*EXERCISE BRIEF:*
Your task is to transcribe the entries below exactly, from their first line down to the line containing "(R608, R621). -/", and to stop there.

Collected data entries:
......
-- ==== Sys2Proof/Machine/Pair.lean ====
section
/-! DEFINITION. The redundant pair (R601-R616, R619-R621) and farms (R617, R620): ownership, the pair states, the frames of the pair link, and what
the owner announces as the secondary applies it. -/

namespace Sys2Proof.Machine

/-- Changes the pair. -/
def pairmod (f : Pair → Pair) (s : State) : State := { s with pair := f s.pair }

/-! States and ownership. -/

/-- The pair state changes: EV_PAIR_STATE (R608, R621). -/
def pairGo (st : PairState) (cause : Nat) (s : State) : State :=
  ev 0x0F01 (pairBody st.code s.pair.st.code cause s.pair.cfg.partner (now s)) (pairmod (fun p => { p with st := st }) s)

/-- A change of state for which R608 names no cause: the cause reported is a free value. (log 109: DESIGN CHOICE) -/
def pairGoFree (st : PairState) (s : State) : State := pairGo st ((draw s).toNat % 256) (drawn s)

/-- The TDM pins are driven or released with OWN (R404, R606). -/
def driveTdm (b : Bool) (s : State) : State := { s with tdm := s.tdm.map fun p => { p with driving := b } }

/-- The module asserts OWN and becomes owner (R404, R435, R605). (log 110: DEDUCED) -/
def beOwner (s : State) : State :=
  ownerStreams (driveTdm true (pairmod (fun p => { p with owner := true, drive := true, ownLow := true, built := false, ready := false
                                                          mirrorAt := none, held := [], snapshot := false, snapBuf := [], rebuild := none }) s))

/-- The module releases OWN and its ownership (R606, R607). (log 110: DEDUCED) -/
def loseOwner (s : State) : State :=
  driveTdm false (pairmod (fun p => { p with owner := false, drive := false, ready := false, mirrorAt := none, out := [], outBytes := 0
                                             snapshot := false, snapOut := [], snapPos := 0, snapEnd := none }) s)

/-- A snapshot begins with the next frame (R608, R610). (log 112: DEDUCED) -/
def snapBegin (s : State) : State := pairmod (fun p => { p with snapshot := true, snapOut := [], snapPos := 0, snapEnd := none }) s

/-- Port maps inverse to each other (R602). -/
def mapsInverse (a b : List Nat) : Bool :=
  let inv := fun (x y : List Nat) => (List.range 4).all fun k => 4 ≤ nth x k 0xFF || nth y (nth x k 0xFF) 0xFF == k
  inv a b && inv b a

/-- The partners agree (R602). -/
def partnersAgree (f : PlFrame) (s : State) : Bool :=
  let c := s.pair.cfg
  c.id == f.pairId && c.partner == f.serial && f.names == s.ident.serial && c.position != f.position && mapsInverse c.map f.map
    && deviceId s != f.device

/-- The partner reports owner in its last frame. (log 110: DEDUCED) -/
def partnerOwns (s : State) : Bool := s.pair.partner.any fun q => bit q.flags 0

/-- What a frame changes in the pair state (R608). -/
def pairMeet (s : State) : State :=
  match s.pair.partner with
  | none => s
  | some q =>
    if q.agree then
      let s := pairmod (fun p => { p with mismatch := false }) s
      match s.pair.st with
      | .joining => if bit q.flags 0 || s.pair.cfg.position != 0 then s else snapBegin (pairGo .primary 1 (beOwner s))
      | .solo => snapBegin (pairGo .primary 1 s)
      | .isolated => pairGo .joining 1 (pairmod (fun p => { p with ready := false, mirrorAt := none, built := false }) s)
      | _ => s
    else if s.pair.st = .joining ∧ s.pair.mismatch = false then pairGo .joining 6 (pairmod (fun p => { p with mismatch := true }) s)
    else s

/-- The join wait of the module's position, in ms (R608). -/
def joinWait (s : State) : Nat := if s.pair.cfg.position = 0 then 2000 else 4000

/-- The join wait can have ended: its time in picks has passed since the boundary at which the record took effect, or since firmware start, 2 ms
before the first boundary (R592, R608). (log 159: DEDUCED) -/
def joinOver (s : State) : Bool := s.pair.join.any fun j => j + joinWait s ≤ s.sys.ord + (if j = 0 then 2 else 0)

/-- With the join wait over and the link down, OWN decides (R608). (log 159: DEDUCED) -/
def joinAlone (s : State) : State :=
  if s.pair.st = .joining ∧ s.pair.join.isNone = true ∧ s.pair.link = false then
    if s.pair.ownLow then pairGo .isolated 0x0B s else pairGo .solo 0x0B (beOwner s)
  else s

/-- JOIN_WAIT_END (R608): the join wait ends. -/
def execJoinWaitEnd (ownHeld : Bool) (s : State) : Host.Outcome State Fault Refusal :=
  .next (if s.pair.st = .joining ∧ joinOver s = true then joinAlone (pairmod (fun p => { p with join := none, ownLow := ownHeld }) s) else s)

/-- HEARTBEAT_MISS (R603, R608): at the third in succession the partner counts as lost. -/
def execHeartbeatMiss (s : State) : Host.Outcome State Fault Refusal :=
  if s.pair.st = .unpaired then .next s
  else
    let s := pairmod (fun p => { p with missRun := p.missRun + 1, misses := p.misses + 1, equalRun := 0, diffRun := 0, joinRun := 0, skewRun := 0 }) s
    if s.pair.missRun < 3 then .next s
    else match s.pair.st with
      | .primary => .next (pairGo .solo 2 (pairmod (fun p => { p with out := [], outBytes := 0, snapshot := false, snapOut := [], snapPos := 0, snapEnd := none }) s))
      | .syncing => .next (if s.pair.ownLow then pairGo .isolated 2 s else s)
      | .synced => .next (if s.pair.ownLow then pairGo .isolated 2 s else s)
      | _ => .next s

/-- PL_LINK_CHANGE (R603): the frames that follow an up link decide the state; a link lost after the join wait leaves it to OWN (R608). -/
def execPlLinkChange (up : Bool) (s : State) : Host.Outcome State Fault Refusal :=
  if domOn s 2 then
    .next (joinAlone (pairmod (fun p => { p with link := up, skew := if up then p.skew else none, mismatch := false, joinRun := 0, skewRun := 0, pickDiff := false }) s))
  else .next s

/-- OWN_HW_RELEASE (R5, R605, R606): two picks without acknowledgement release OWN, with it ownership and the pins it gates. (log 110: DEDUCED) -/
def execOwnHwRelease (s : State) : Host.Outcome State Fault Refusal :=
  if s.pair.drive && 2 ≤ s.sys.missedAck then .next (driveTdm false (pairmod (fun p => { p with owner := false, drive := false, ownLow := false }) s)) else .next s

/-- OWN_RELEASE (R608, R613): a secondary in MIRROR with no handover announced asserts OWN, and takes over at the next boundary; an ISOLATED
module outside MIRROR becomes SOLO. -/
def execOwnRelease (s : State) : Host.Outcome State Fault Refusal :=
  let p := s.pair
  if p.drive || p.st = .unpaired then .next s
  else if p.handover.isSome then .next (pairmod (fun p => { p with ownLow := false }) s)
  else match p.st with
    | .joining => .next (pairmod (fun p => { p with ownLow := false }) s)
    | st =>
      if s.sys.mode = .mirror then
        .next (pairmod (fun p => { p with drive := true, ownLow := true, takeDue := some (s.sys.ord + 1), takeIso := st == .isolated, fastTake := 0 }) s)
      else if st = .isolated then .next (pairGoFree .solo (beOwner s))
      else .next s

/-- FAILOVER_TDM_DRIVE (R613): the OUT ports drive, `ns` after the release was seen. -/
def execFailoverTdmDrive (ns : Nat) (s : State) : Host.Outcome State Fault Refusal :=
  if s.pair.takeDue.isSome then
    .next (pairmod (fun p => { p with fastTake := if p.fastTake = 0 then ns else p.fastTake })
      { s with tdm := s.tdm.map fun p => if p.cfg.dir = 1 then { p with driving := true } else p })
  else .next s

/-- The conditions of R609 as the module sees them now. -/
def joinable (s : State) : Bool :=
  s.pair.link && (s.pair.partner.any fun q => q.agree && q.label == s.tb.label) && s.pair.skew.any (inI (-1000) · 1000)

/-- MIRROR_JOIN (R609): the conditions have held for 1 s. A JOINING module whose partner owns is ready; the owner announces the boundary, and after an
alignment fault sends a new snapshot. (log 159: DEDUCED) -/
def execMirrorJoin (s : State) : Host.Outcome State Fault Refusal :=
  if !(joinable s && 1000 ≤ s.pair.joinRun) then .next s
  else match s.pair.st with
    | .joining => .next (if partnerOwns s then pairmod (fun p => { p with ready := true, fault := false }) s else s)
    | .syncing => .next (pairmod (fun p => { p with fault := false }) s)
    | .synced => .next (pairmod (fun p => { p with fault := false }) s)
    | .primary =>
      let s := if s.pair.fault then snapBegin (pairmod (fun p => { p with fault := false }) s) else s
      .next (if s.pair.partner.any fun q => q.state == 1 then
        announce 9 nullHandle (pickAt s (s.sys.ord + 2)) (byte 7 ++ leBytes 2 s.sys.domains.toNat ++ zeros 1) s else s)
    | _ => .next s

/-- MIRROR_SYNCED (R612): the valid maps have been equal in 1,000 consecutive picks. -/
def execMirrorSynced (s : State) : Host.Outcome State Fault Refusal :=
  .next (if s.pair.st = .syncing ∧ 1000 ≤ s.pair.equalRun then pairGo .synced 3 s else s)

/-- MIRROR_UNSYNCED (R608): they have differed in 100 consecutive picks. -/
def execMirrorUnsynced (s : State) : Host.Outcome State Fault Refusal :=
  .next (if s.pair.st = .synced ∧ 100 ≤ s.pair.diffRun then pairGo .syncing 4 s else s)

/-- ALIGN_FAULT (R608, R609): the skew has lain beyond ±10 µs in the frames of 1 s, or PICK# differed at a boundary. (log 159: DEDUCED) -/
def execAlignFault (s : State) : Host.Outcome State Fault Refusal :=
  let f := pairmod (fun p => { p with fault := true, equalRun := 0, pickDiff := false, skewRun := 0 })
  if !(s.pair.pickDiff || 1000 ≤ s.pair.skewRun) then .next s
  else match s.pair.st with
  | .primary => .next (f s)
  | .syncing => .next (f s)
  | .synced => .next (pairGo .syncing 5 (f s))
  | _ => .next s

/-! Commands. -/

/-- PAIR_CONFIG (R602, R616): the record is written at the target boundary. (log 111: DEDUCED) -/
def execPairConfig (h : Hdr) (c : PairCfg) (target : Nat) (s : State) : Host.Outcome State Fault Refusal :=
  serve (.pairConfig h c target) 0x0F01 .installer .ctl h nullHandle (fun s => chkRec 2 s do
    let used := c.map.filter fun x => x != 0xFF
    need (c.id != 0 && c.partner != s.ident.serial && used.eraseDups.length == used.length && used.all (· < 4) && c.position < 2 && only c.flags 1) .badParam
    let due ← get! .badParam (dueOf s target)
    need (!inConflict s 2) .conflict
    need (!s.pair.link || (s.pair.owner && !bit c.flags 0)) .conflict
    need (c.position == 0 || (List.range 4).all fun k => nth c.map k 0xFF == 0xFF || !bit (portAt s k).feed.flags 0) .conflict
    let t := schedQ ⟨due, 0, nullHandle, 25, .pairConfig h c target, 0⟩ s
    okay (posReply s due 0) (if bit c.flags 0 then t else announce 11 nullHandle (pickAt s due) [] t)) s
......
*EXPECTED ANSWER:*
-- ==== Sys2Proof/Machine/Pair.lean ====
section
/-! DEFINITION. The redundant pair (R601-R616, R619-R621) and farms (R617, R620): ownership, the pair states, the frames of the pair link, and what
the owner announces as the secondary applies it. -/

namespace Sys2Proof.Machine

/-- Changes the pair. -/
def pairmod (f : Pair → Pair) (s : State) : State := { s with pair := f s.pair }

/-! States and ownership. -/

/-- The pair state changes: EV_PAIR_STATE (R608, R621). -/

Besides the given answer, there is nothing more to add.